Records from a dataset
━━━━

-- ==== Sys2Proof/Syntax.lean ====
section
/-! DEFINITION. The commands and events of the KX-96, one constructor of Instr per row of
spec/opcode_table.json, in the table's order. Every constructor's first operand t is the device time
in ns at which the command or event takes place (log entry 1); h is the descriptor header of a command
fetched from a ring; the other operands are the row's own, or what the outside (host memory, a peer
chip, a sensor, the undocumented plate program) contributes to that step. -/
namespace Sys2Proof
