/-! ## Telemetry, Patina and the Coffer -/

/-- The TD block (chapter 18). -/
structure Telem where
  cfgErr : Bool := false
  ctxSel : Nat := 0x3FF
  advisory : List Nat := []
  median : Nat := 0xFFFF
  p10 : Nat := 0xFFFF
  level : Nat := 0
  lowerRuns : Nat := 0
  indicator : Nat := 0
  unit : Nat := 0
  deferrals : NMap Nat := []
  globals : NMap Nat := []
  /-- Patina's indicators: device time and what was measured at the prediction updates of the last 30 days, newest first. -/
  lifeLog : List (Nat × PatinaSample) := []
  /-- Islands named in the Patina flash record (R54). -/
  fences : List Nat := []
  lastRound : NMap Nat := []
  deriving DecidableEq, Repr

/-- The events that the device records in the Coffer. The spec fixes no CODE values (R438): the code of
an event is Config.cofferCode of its name. -/
inductive CofferEvent where
  | drops | fence | fenceLane | bringUpTimeout | laneFailed | configTimeout | testFailed
  | linePoisoned | lineCorrected | frameRetired | restoreFailed | subchannelOffline | subchannelLost
  | plateError | watchdog | jobTornDown | railReading | capEmergency | thermalEmergency | sensor105
  | coolantStop | unwritten | thermtrip | exitTimeout | bootTimeout | sequenceFault | fatal | abandoned
  | loadRefused | imageRefused | keyAdded | keyRevoked | lifecycle | unlock | relock | bootRefused
  | portDown | targetLost | encRefused | wear | beaconLost | pwrwarn | leaseExpiry | supplyLost | erased
  deriving DecidableEq, Repr

/-- A Coffer record, Table 18.8. -/
structure CofferRec where
  time : Nat
  seq : Nat
  source : Nat
  severity : Nat
  ev : CofferEvent
  unit : Nat := 0
  job : Nat := 0
  mc : Nat := 0
  addr : Nat := 0
  deriving DecidableEq, Repr

/-- The Coffer (R438 to R440). recs is newest first, at most 65,536 long. -/
structure Coffer where
  recs : List CofferRec := []
  next : Nat := 0
  frozen : Bool := false
  cause : Nat := 0
  drops : Nat := 0
  freezeTime : Nat := 0
  snapNonce : Option Nat := none
  deriving DecidableEq, Repr

end Sys2Proof.Machine
end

━━━━

Problem to solve: Repeat exactly the lines from the one containing "structure CofferRec where" through the last line of the records above, both included, and nothing else.

Worked solution:
structure CofferRec where
  time : Nat
  seq : Nat
  source : Nat
  severity : Nat
  ev : CofferEvent
  unit : Nat := 0
  job : Nat := 0
  mc : Nat := 0
  addr : Nat := 0
  deriving DecidableEq, Repr

/-- The Coffer (R438 to R440). recs is newest first, at most 65,536 long. -/
structure Coffer where
  recs : List CofferRec := []
  next : Nat := 0
  frozen : Bool := false
  cause : Nat := 0
  drops : Nat := 0
  freezeTime : Nat := 0
  snapNonce : Option Nat := none
  deriving DecidableEq, Repr

end Sys2Proof.Machine
end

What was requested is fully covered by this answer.